** The task **
Would you please return the lines of the entries below starting at the line that has "(chTrace_reports _ _ _)" and ending at the line that has "theorem chStray_reports (s", both included, exactly as they are?

[Opening Given entries section]

-- ==== Sys2Proof/Laws/Report.lean ====
section
/-! SUPPORT. What the reporting operations can do: trace frames, Chime events, counts and error records change the Chime, the
observation part, the error records and the count of free values, and nothing else. -/

namespace Sys2Proof.Machine

theorem ObsKept.refl (o : Obs) : ObsKept o o := rfl

theorem ObsKept.trans {o p q : Obs} (h : ObsKept o p) (g : ObsKept p q) : ObsKept o q := by
  unfold ObsKept at *
  rw [g, h]

theorem FrKept.refl (f : Fr) : FrKept f f := rfl

theorem FrKept.trans {f g h : Fr} (a : FrKept f g) (b : FrKept g h) : FrKept f h := by
  unfold FrKept at *
  rw [b, a]

theorem Reports.refl (s : State) : Reports s s := ⟨s.chime, s.obs, s.fr, s.freeCount, rfl, rfl, rfl, rfl, rfl, rfl⟩

theorem Reports.trans {s t u : State} (h : Reports s t) (g : Reports t u) : Reports s u := by
  obtain ⟨c, o, f, n, rfl, h1, h2, h3, h4, h5⟩ := h
  obtain ⟨c, o, f, n, rfl, g1, g2, g3, g4, g5⟩ := g
  exact ⟨c, o, f, n, rfl, h1.trans g1, h2.trans g2, g3.trans h3, g4.trans h4, g5.trans h5⟩

theorem Reports.foldl {α : Type} (f : State → α → State) (h : ∀ s x, Reports s (f s x)) (l : List α) (s : State) :
    Reports s (l.foldl f s) := by
  induction l generalizing s with
  | nil => exact Reports.refl s
  | cons x r ih => exact (h s x).trans (ih (f s x))

theorem traceKeeper_reports (s : State) (type : Nat) (payload : List Byte) : Reports s (traceKeeper s type payload) := by
  unfold traceKeeper
  split
  · exact Reports.refl s
  · split <;> exact ⟨s.chime, _, s.fr, s.freeCount, rfl, rfl, rfl, rfl, rfl, rfl⟩

theorem traceCore_reports (s : State) (c type : Nat) (payload : List Byte) : Reports s (traceCore s c type payload) := by
  unfold traceCore
  split
  · exact ⟨s.chime, _, s.fr, s.freeCount, rfl, rfl, rfl, rfl, rfl, rfl⟩
  · exact Reports.refl s

theorem setSrc_reports (s : State) (n : Nat) (x : Src) : Reports s (s.setSrc n x) := ⟨_, s.obs, s.fr, s.freeCount, rfl, rfl, rfl, rfl, rfl, rfl⟩

theorem setTarget_reports (s : State) (n : Nat) (x : Target) : Reports s (s.setTarget n x) :=
  ⟨_, s.obs, s.fr, s.freeCount, rfl, rfl, rfl, rfl, rfl, rfl⟩

theorem chEvalTarget_reports (s : State) (t : Nat) : Reports s (chEvalTarget s t) := setTarget_reports _ _ _

theorem chEval_reports (s : State) : Reports s (chEval s) := Reports.foldl _ chEvalTarget_reports _ s

theorem chTrace_reports (s : State) (n : Nat) (code : BitVec 16) : Reports s (chTrace s n code) := traceKeeper_reports _ _ _

theorem Reports.sampled {s t : State} (n : Nat) (x : Src) (h : Reports s t) : Reports s (chEval (t.setSrc n x)) :=
  Reports.trans (Reports.trans h (setSrc_reports t n x)) (chEval_reports _)

theorem chSample_eq (s : State) (n : Nat) : chSample s n =
    if s.chRuns then
      chEval ((if (s.src n).eventOn (chSignal s n) then chTrace s n (chLevelInfo s n).1 else s).setSrc n
        ((s.src n).sampleWith (chSignal s n) (chLevelInfo s n).1 (chLevelInfo s n).2))
    else s := rfl

theorem chSample_reports (s : State) (n : Nat) : Reports s (chSample s n) := by
  rw [chSample_eq]
  split
  · refine Reports.sampled _ _ ?_
    split
    · exact chTrace_reports _ _ _
    · exact Reports.refl s
  · exact Reports.refl s

theorem chPulse_reports (s : State) (n : Nat) (code : BitVec 16) (data : W32) : Reports s (chPulse s n code data) := by
  unfold chPulse
  split
  · exact Reports.sampled _ _ (chTrace_reports _ _ _)
  · exact Reports.refl s

theorem chSampleAll_reports (s : State) : Reports s (chSampleAll s) := Reports.foldl _ chSample_reports _ s

theorem chStray_reports (s : State) (n : Nat) : Reports s (chStray s n) := ⟨_, s.obs, s.fr, s.freeCount, rfl, rfl, rfl, rfl, rfl, rfl⟩

theorem chComplete_eq (s : State) (via : Option Nat) (n : Nat) : chComplete s via n =
    if (match via with | none => true | some t => (s.src n).target.toNat == t) && (s.src n).st == .active then
      chEval (s.setSrc n ((s.src n).completeWith (chSignal s n)))
    else chStray s n := rfl

theorem chComplete_reports (s : State) (via : Option Nat) (n : Nat) : Reports s (chComplete s via n) := by
  rw [chComplete_eq]
  generalize ((match via with | none => true | some t => (s.src n).target.toNat == t) && (s.src n).st == .active) = b
  cases b
  rotate_left
  · exact Reports.sampled n _ (Reports.refl s)
  · exact chStray_reports s n

theorem obs_reports (s : State) (o : Obs) (h : ObsKept s.obs o) : Reports s { s with obs := o } :=
  ⟨s.chime, o, s.fr, s.freeCount, rfl, h, rfl, rfl, rfl, rfl⟩

theorem fr_reports (s : State) (f : Fr) (h : FrKept s.fr f) : Reports s { s with fr := f } :=
  ⟨s.chime, s.obs, f, s.freeCount, rfl, rfl, h, rfl, rfl, rfl⟩

theorem pmGlobal_eq (s : State) (slot amount : Nat) : pmGlobal s slot amount =
    if (s.obs.pm.count slot amount).ovf = s.obs.pm.ovf then { s with obs := { s.obs with pm := s.obs.pm.count slot amount } }
    else chSample { s with obs := { s.obs with pm := s.obs.pm.count slot amount, pmLatest := slot } } 108 := rfl

theorem pmGlobal_reports (s : State) (slot amount : Nat) : Reports s (pmGlobal s slot amount) := by
  rw [pmGlobal_eq]
  split
  · exact obs_reports _ _ rfl
  · refine (obs_reports s _ ?_).trans (chSample_reports _ _)
    rfl

theorem accessDeniedId_reports (s : State) (id : Nat) : Reports s (accessDeniedId s id) := chPulse_reports _ _ _ _

theorem accessDenied_reports (s : State) : Reports s (accessDenied s) := accessDeniedId_reports _ _

theorem frSeen_reports (s : State) (cls : Nat) : Reports s (frSeen s cls) := fr_reports _ _ rfl

theorem drawWord_reports (s : State) : Reports s s.drawWord.2 := ⟨s.chime, s.obs, s.fr, _, rfl, rfl, rfl, rfl, rfl, rfl⟩

theorem errRecord_reports (s : State) (cls : Nat) (unit core part : Option Nat) (code : BitVec 16) (addr : Nat) :
    Reports s (errRecord s cls unit core part code addr) := by
  by_cases h : (frSeen s cls).fr.firstValid = true
  · have e : errRecord s cls unit core part code addr = frSeen s cls := if_pos h
    rw [e]
    exact frSeen_reports s cls
  · have e : ∃ f, FrKept (frSeen s cls).fr f ∧
        errRecord s cls unit core part code addr = chSample { (frSeen s cls).drawWord.2 with fr := f } 100 := by
      refine ⟨_, ?_, if_neg h⟩
      rfl
    obtain ⟨f, hf, e⟩ := e
    rw [e]
    exact (((frSeen_reports s cls).trans (drawWord_reports _)).trans (fr_reports _ _ hf)).trans (chSample_reports _ _)

theorem frCorrected_reports (s : State) (unit : Nat) : Reports s (frCorrected s unit) :=
  ((frSeen_reports s 0).trans (pmGlobal_reports _ 16 1)).trans (fr_reports _ _ rfl)

/-- Everything else is as it was. -/
theorem Reports.get {γ : Type} {s t : State} (h : Reports s t) (p : State → γ)
    (hp : ∀ c o f n, p { s with chime := c, obs := o, fr := f, freeCount := n } = p s) : p t = p s := by
  obtain ⟨c, o, f, n, rfl, -⟩ := h
  exact hp c o f n

/-- The error registers after reports. -/
theorem Reports.fr {s t : State} (h : Reports s t) : FrKept s.fr t.fr := by
  obtain ⟨c, o, f, n, rfl, -, h, -⟩ := h
  exact h

/-- The observation part after reports. -/
theorem Reports.obs {s t : State} (h : Reports s t) : ObsKept s.obs t.obs := by
  obtain ⟨c, o, f, n, rfl, h, -⟩ := h
  exact h
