theorem Only.set_chime {l : List Field} {s x : State} {v0 : Chime}
    (m : (([.chime, .chimeCfg] : List Field).all fun f => decide (f ∈ l)) = true) (h : Only l s x) :
    Only l s { x with chime := v0 } :=
  Only.step (m := [.chime, .chimeCfg]) (fun f hf => by
    cases f <;> first | exact Eq.refl _ | exact ⟨Eq.refl _, Eq.refl _, Eq.refl _⟩ | exact fun h => h | exact fun _ => rfl | exact absurd (by decide) hf) m h

theorem Only.set_cores {l : List Field} {s x : State} {v0 : Tbl Core}
    (m : (([.cores] : List Field).all fun f => decide (f ∈ l)) = true) (h : Only l s x) :
    Only l s { x with cores := v0 } :=
  Only.step (m := [.cores]) (fun f hf => by
    cases f <;> first | exact Eq.refl _ | exact ⟨Eq.refl _, Eq.refl _, Eq.refl _⟩ | exact fun h => h | exact fun _ => rfl | exact absurd (by decide) hf) m h

theorem Only.set_counters {l : List Field} {s x : State} {v0 : Tbl Counter}
    (m : (([.counters] : List Field).all fun f => decide (f ∈ l)) = true) (h : Only l s x) :
    Only l s { x with counters := v0 } :=
  Only.step (m := [.counters]) (fun f hf => by
    cases f <;> first | exact Eq.refl _ | exact ⟨Eq.refl _, Eq.refl _, Eq.refl _⟩ | exact fun h => h | exact fun _ => rfl | exact absurd (by decide) hf) m h

theorem Only.set_ctxs {l : List Field} {s x : State} {v0 : Tbl Ctx}
    (m : (([.ctxs] : List Field).all fun f => decide (f ∈ l)) = true) (h : Only l s x) :
    Only l s { x with ctxs := v0 } :=
  Only.step (m := [.ctxs]) (fun f hf => by
    cases f <;> first | exact Eq.refl _ | exact ⟨Eq.refl _, Eq.refl _, Eq.refl _⟩ | exact fun h => h | exact fun _ => rfl | exact absurd (by decide) hf) m h

theorem Only.set_esc {l : List Field} {s x : State} {v0 : Esc}
    (m : (([.esc] : List Field).all fun f => decide (f ∈ l)) = true) (h : Only l s x) :
    Only l s { x with esc := v0 } :=
  Only.step (m := [.esc]) (fun f hf => by
    cases f <;> first | exact Eq.refl _ | exact ⟨Eq.refl _, Eq.refl _, Eq.refl _⟩ | exact fun h => h | exact fun _ => rfl | exact absurd (by decide) hf) m h

theorem Only.set_flights {l : List Field} {s x : State} {v0 : Tbl Flight}
    (m : (([.flights] : List Field).all fun f => decide (f ∈ l)) = true) (h : Only l s x) :
    Only l s { x with flights := v0 } :=
  Only.step (m := [.flights]) (fun f hf => by
    cases f <;> first | exact Eq.refl _ | exact ⟨Eq.refl _, Eq.refl _, Eq.refl _⟩ | exact fun h => h | exact fun _ => rfl | exact absurd (by decide) hf) m h

theorem Only.set_fr {l : List Field} {s x : State} {v0 : Fr}
    (m : (([.fr, .frCfg] : List Field).all fun f => decide (f ∈ l)) = true) (h : Only l s x) :
    Only l s { x with fr := v0 } :=
  Only.step (m := [.fr, .frCfg]) (fun f hf => by
    cases f <;> first | exact Eq.refl _ | exact ⟨Eq.refl _, Eq.refl _, Eq.refl _⟩ | exact fun h => h | exact fun _ => rfl | exact absurd (by decide) hf) m h

theorem Only.set_freeCount {l : List Field} {s x : State} {v0 : Nat}
    (m : (([.freeCount] : List Field).all fun f => decide (f ∈ l)) = true) (h : Only l s x) :
    Only l s { x with freeCount := v0 } :=
  Only.step (m := [.freeCount]) (fun f hf => by
    cases f <;> first | exact Eq.refl _ | exact ⟨Eq.refl _, Eq.refl _, Eq.refl _⟩ | exact fun h => h | exact fun _ => rfl | exact absurd (by decide) hf) m h

theorem Only.set_fuse {l : List Field} {s x : State} {v0 : Fuses}
    (m : (([.fuse] : List Field).all fun f => decide (f ∈ l)) = true) (h : Only l s x) :
    Only l s { x with fuse := v0 } :=
  Only.step (m := [.fuse]) (fun f hf => by
    cases f <;> first | exact Eq.refl _ | exact ⟨Eq.refl _, Eq.refl _, Eq.refl _⟩ | exact fun h => h | exact fun _ => rfl | exact absurd (by decide) hf) m h

theorem Only.set_gens {l : List Field} {s x : State} {v0 : Tbl Gen}
    (m : (([.gens] : List Field).all fun f => decide (f ∈ l)) = true) (h : Only l s x) :
    Only l s { x with gens := v0 } :=
  Only.step (m := [.gens]) (fun f hf => by
    cases f <;> first | exact Eq.refl _ | exact ⟨Eq.refl _, Eq.refl _, Eq.refl _⟩ | exact fun h => h | exact fun _ => rfl | exact absurd (by decide) hf) m h

theorem Only.set_insts {l : List Field} {s x : State} {v0 : Tbl Inst}
    (m : (([.insts] : List Field).all fun f => decide (f ∈ l)) = true) (h : Only l s x) :
    Only l s { x with insts := v0 } :=
  Only.step (m := [.insts]) (fun f hf => by
    cases f <;> first | exact Eq.refl _ | exact ⟨Eq.refl _, Eq.refl _, Eq.refl _⟩ | exact fun h => h | exact fun _ => rfl | exact absurd (by decide) hf) m h

theorem Only.set_jobs {l : List Field} {s x : State} {v0 : Tbl Job}
    (m : (([.jobs] : List Field).all fun f => decide (f ∈ l)) = true) (h : Only l s x) :
    Only l s { x with jobs := v0 } :=
  Only.step (m := [.jobs]) (fun f hf => by
    cases f <;> first | exact Eq.refl _ | exact ⟨Eq.refl _, Eq.refl _, Eq.refl _⟩ | exact fun h => h | exact fun _ => rfl | exact absurd (by decide) hf) m h

theorem Only.set_kp {l : List Field} {s x : State} {v0 : Keeper}
    (m : (([.kp] : List Field).all fun f => decide (f ∈ l)) = true) (h : Only l s x) :
    Only l s { x with kp := v0 } :=
  Only.step (m := [.kp]) (fun f hf => by
    cases f <;> first | exact Eq.refl _ | exact ⟨Eq.refl _, Eq.refl _, Eq.refl _⟩ | exact fun h => h | exact fun _ => rfl | exact absurd (by decide) hf) m h

theorem Only.set_links {l : List Field} {s x : State} {v0 : Tbl Link}
    (m : (([.links] : List Field).all fun f => decide (f ∈ l)) = true) (h : Only l s x) :
    Only l s { x with links := v0 } :=
  Only.step (m := [.links]) (fun f hf => by
    cases f <;> first | exact Eq.refl _ | exact ⟨Eq.refl _, Eq.refl _, Eq.refl _⟩ | exact fun h => h | exact fun _ => rfl | exact absurd (by decide) hf) m h

theorem Only.set_nextJob {l : List Field} {s x : State} {v0 : Nat}
    (m : (([.nextJob] : List Field).all fun f => decide (f ∈ l)) = true) (h : Only l s x) :
    Only l s { x with nextJob := v0 } :=
  Only.step (m := [.nextJob]) (fun f hf => by
    cases f <;> first | exact Eq.refl _ | exact ⟨Eq.refl _, Eq.refl _, Eq.refl _⟩ | exact fun h => h | exact fun _ => rfl | exact absurd (by decide) hf) m h

theorem Only.set_objs {l : List Field} {s x : State} {v0 : Tbl Obj}
    (m : (([.objs] : List Field).all fun f => decide (f ∈ l)) = true) (h : Only l s x) :
    Only l s { x with objs := v0 } :=
  Only.step (m := [.objs]) (fun f hf => by
    cases f <;> first | exact Eq.refl _ | exact ⟨Eq.refl _, Eq.refl _, Eq.refl _⟩ | exact fun h => h | exact fun _ => rfl | exact absurd (by decide) hf) m h

theorem Only.set_obs {l : List Field} {s x : State} {v0 : Obs}
    (m : (([.obs, .obsCfg] : List Field).all fun f => decide (f ∈ l)) = true) (h : Only l s x) :
    Only l s { x with obs := v0 } :=
  Only.step (m := [.obs, .obsCfg]) (fun f hf => by
    cases f <;> first | exact Eq.refl _ | exact ⟨Eq.refl _, Eq.refl _, Eq.refl _⟩ | exact fun h => h | exact fun _ => rfl | exact absurd (by decide) hf) m h

theorem Only.set_poison {l : List Field} {s x : State} {v0 : List Nat}
    (m : (([.poison] : List Field).all fun f => decide (f ∈ l)) = true) (h : Only l s x) :
    Only l s { x with poison := v0 } :=
  Only.step (m := [.poison]) (fun f hf => by
    cases f <;> first | exact Eq.refl _ | exact ⟨Eq.refl _, Eq.refl _, Eq.refl _⟩ | exact fun h => h | exact fun _ => rfl | exact absurd (by decide) hf) m h

theorem Only.set_pool {l : List Field} {s x : State} {v0 : Tbl (Nat × BasinCopy)}
    (m : (([.pool] : List Field).all fun f => decide (f ∈ l)) = true) (h : Only l s x) :
    Only l s { x with pool := v0 } :=
  Only.step (m := [.pool]) (fun f hf => by
    cases f <;> first | exact Eq.refl _ | exact ⟨Eq.refl _, Eq.refl _, Eq.refl _⟩ | exact fun h => h | exact fun _ => rfl | exact absurd (by decide) hf) m h

theorem Only.set_ports {l : List Field} {s x : State} {v0 : Tbl Port}
    (m : (([.ports] : List Field).all fun f => decide (f ∈ l)) = true) (h : Only l s x) :
    Only l s { x with ports := v0 } :=
  Only.step (m := [.ports]) (fun f hf => by
    cases f <;> first | exact Eq.refl _ | exact ⟨Eq.refl _, Eq.refl _, Eq.refl _⟩ | exact fun h => h | exact fun _ => rfl | exact absurd (by decide) hf) m h

theorem Only.set_queues {l : List Field} {s x : State} {v0 : Tbl Queue}
    (m : (([.queues] : List Field).all fun f => decide (f ∈ l)) = true) (hq : ∀ q, SeqSub (tget Queue.reset v0 q) (x.queue q)) (h : Only l s x) :
    Only l s { x with queues := v0 } :=
  Only.step (m := [.queues]) (fun f hf => by
    cases f <;> first | exact Eq.refl _ | exact ⟨Eq.refl _, Eq.refl _, Eq.refl _⟩ | exact fun h => h | exact fun _ => rfl | exact absurd (by decide) hf | exact fun g => numbered_of (s := x) hq (by rfl) g) m h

[Closing Given entries section]

** Response to this task **
  · exact Reports.sampled _ _ (chTrace_reports _ _ _)
  · exact Reports.refl s

theorem chSampleAll_reports (s : State) : Reports s (chSampleAll s) := Reports.foldl _ chSample_reports _ s

theorem chStray_reports (s : State) (n : Nat) : Reports s (chStray s n) := ⟨_, s.obs, s.fr, s.freeCount, rfl, rfl, rfl, rfl, rfl, rfl⟩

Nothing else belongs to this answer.